| Exercise aim |
Please return each record exactly, leaving nothing out.

Collected data entries
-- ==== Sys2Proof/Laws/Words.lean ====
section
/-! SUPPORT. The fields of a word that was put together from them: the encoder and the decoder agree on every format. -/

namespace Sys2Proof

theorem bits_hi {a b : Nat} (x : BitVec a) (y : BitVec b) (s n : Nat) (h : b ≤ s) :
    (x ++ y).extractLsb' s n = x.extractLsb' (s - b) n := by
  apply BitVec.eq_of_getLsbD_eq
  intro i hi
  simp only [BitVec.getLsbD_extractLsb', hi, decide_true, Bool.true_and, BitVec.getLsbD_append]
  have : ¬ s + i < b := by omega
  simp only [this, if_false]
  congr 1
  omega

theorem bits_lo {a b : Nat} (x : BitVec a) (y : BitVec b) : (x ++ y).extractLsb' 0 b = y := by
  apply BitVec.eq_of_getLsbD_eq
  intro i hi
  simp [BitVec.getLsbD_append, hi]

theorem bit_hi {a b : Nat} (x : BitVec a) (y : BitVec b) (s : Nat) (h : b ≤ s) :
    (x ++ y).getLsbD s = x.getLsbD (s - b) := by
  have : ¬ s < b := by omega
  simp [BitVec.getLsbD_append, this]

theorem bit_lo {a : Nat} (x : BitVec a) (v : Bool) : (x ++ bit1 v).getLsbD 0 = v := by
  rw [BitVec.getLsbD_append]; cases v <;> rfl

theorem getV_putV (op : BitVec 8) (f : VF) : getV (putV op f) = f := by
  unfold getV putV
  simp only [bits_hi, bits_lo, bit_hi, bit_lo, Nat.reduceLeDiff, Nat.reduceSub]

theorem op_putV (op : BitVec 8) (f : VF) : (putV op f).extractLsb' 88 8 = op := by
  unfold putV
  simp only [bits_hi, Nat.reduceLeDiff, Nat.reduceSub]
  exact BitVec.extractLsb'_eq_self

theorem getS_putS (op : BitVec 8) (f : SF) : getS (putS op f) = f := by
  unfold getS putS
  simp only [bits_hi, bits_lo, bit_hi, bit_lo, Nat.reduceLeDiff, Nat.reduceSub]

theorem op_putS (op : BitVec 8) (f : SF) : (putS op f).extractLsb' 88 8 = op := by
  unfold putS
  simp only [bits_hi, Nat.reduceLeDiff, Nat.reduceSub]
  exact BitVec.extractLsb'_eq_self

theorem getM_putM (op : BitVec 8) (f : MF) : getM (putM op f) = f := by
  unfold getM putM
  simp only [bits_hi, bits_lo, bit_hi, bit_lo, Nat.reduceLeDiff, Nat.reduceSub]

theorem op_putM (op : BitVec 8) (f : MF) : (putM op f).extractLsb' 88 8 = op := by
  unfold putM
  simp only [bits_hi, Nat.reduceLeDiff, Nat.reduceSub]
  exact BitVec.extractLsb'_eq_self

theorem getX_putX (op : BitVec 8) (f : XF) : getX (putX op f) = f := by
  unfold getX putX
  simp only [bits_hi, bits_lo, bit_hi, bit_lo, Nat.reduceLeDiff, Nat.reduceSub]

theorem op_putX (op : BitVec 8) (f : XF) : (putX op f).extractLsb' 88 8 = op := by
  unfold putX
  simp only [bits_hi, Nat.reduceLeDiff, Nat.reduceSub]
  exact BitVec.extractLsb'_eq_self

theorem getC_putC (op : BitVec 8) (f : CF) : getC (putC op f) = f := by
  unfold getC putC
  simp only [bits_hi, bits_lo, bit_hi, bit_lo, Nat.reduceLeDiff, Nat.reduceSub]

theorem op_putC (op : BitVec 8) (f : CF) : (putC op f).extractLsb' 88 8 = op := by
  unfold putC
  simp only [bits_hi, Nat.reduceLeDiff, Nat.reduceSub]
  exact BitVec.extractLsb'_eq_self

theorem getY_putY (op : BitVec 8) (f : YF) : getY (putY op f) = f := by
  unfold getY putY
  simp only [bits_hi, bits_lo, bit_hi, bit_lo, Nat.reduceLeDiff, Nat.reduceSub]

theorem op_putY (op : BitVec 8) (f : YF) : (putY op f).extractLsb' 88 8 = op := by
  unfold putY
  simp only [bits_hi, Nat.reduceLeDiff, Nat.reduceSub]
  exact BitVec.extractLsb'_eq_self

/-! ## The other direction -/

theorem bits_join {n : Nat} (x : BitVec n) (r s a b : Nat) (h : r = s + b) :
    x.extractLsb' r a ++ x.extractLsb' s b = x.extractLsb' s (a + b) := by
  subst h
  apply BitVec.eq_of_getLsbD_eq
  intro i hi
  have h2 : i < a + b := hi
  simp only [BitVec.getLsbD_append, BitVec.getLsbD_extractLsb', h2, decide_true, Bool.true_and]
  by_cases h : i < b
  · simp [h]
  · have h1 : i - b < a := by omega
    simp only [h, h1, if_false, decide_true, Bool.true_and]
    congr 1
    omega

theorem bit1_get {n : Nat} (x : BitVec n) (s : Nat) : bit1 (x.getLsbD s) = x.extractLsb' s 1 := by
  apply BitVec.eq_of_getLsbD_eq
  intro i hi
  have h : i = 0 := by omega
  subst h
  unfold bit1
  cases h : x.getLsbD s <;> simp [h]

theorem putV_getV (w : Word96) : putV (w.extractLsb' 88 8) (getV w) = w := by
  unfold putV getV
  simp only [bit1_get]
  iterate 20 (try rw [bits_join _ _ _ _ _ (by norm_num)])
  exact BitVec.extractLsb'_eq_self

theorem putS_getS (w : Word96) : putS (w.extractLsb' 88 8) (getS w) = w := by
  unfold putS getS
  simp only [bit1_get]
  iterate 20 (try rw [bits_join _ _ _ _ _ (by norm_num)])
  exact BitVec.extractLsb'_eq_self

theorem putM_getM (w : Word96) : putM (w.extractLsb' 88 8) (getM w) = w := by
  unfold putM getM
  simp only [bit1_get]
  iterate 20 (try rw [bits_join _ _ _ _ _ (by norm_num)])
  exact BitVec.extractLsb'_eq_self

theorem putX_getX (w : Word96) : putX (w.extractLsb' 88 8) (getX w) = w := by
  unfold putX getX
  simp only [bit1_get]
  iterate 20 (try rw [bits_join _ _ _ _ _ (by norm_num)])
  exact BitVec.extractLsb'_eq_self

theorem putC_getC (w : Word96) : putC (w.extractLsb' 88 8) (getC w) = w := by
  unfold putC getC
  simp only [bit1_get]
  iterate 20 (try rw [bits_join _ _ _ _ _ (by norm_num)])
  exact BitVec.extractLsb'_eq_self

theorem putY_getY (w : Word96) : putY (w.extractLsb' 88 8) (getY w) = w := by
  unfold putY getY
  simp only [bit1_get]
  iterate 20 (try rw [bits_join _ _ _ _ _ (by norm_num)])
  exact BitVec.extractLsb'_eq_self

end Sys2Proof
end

| Answer box |
-- ==== Sys2Proof/Laws/Words.lean ====
section
/-! SUPPORT. The fields of a word that was put together from them: the encoder and the decoder agree on every format. -/

namespace Sys2Proof

theorem bits_hi {a b : Nat} (x : BitVec a) (y : BitVec b) (s n : Nat) (h : b ≤ s) :
    (x ++ y).extractLsb' s n = x.extractLsb' (s - b) n := by
  apply BitVec.eq_of_getLsbD_eq
  intro i hi
  simp only [BitVec.getLsbD_extractLsb', hi, decide_true, Bool.true_and, BitVec.getLsbD_append]
  have : ¬ s + i < b := by omega
  simp only [this, if_false]
  congr 1
  omega

theorem bits_lo {a b : Nat} (x : BitVec a) (y : BitVec b) : (x ++ y).extractLsb' 0 b = y := by
  apply BitVec.eq_of_getLsbD_eq
  intro i hi
  simp [BitVec.getLsbD_append, hi]

theorem bit_hi {a b : Nat} (x : BitVec a) (y : BitVec b) (s : Nat) (h : b ≤ s) :
    (x ++ y).getLsbD s = x.getLsbD (s - b) := by
  have : ¬ s < b := by omega
  simp [BitVec.getLsbD_append, this]

theorem bit_lo {a : Nat} (x : BitVec a) (v : Bool) : (x ++ bit1 v).getLsbD 0 = v := by
  rw [BitVec.getLsbD_append]; cases v <;> rfl

theorem getV_putV (op : BitVec 8) (f : VF) : getV (putV op f) = f := by
  unfold getV putV
  simp only [bits_hi, bits_lo, bit_hi, bit_lo, Nat.reduceLeDiff, Nat.reduceSub]

theorem op_putV (op : BitVec 8) (f : VF) : (putV op f).extractLsb' 88 8 = op := by
  unfold putV
  simp only [bits_hi, Nat.reduceLeDiff, Nat.reduceSub]
  exact BitVec.extractLsb'_eq_self

theorem getS_putS (op : BitVec 8) (f : SF) : getS (putS op f) = f := by
  unfold getS putS
  simp only [bits_hi, bits_lo, bit_hi, bit_lo, Nat.reduceLeDiff, Nat.reduceSub]

theorem op_putS (op : BitVec 8) (f : SF) : (putS op f).extractLsb' 88 8 = op := by
  unfold putS
  simp only [bits_hi, Nat.reduceLeDiff, Nat.reduceSub]
  exact BitVec.extractLsb'_eq_self

theorem getM_putM (op : BitVec 8) (f : MF) : getM (putM op f) = f := by
  unfold getM putM
  simp only [bits_hi, bits_lo, bit_hi, bit_lo, Nat.reduceLeDiff, Nat.reduceSub]

theorem op_putM (op : BitVec 8) (f : MF) : (putM op f).extractLsb' 88 8 = op := by
  unfold putM
  simp only [bits_hi, Nat.reduceLeDiff, Nat.reduceSub]
  exact BitVec.extractLsb'_eq_self

theorem getX_putX (op : BitVec 8) (f : XF) : getX (putX op f) = f := by
  unfold getX putX
  simp only [bits_hi, bits_lo, bit_hi, bit_lo, Nat.reduceLeDiff, Nat.reduceSub]

theorem op_putX (op : BitVec 8) (f : XF) : (putX op f).extractLsb' 88 8 = op := by
  unfold putX
  simp only [bits_hi, Nat.reduceLeDiff, Nat.reduceSub]
  exact BitVec.extractLsb'_eq_self

theorem getC_putC (op : BitVec 8) (f : CF) : getC (putC op f) = f := by
  unfold getC putC
  simp only [bits_hi, bits_lo, bit_hi, bit_lo, Nat.reduceLeDiff, Nat.reduceSub]

theorem op_putC (op : BitVec 8) (f : CF) : (putC op f).extractLsb' 88 8 = op := by
  unfold putC
  simp only [bits_hi, Nat.reduceLeDiff, Nat.reduceSub]
  exact BitVec.extractLsb'_eq_self

theorem getY_putY (op : BitVec 8) (f : YF) : getY (putY op f) = f := by
  unfold getY putY
  simp only [bits_hi, bits_lo, bit_hi, bit_lo, Nat.reduceLeDiff, Nat.reduceSub]

theorem op_putY (op : BitVec 8) (f : YF) : (putY op f).extractLsb' 88 8 = op := by
  unfold putY
  simp only [bits_hi, Nat.reduceLeDiff, Nat.reduceSub]
  exact BitVec.extractLsb'_eq_self

/-! ## The other direction -/

theorem bits_join {n : Nat} (x : BitVec n) (r s a b : Nat) (h : r = s + b) :
    x.extractLsb' r a ++ x.extractLsb' s b = x.extractLsb' s (a + b) := by
  subst h
  apply BitVec.eq_of_getLsbD_eq
  intro i hi
  have h2 : i < a + b := hi
  simp only [BitVec.getLsbD_append, BitVec.getLsbD_extractLsb', h2, decide_true, Bool.true_and]
  by_cases h : i < b
  · simp [h]
  · have h1 : i - b < a := by omega
    simp only [h, h1, if_false, decide_true, Bool.true_and]
    congr 1
    omega

theorem bit1_get {n : Nat} (x : BitVec n) (s : Nat) : bit1 (x.getLsbD s) = x.extractLsb' s 1 := by
  apply BitVec.eq_of_getLsbD_eq
  intro i hi
  have h : i = 0 := by omega
  subst h
  unfold bit1
  cases h : x.getLsbD s <;> simp [h]

theorem putV_getV (w : Word96) : putV (w.extractLsb' 88 8) (getV w) = w := by
  unfold putV getV
  simp only [bit1_get]
  iterate 20 (try rw [bits_join _ _ _ _ _ (by norm_num)])
  exact BitVec.extractLsb'_eq_self

theorem putS_getS (w : Word96) : putS (w.extractLsb' 88 8) (getS w) = w := by
  unfold putS getS
  simp only [bit1_get]
  iterate 20 (try rw [bits_join _ _ _ _ _ (by norm_num)])
  exact BitVec.extractLsb'_eq_self

theorem putM_getM (w : Word96) : putM (w.extractLsb' 88 8) (getM w) = w := by
  unfold putM getM
  simp only [bit1_get]
  iterate 20 (try rw [bits_join _ _ _ _ _ (by norm_num)])
  exact BitVec.extractLsb'_eq_self

theorem putX_getX (w : Word96) : putX (w.extractLsb' 88 8) (getX w) = w := by
  unfold putX getX
  simp only [bit1_get]
  iterate 20 (try rw [bits_join _ _ _ _ _ (by norm_num)])
  exact BitVec.extractLsb'_eq_self

theorem putC_getC (w : Word96) : putC (w.extractLsb' 88 8) (getC w) = w := by
  unfold putC getC
  simp only [bit1_get]
  iterate 20 (try rw [bits_join _ _ _ _ _ (by norm_num)])
  exact BitVec.extractLsb'_eq_self

theorem putY_getY (w : Word96) : putY (w.extractLsb' 88 8) (getY w) = w := by
  unfold putY getY
  simp only [bit1_get]
  iterate 20 (try rw [bits_join _ _ _ _ _ (by norm_num)])
  exact BitVec.extractLsb'_eq_self

end Sys2Proof
end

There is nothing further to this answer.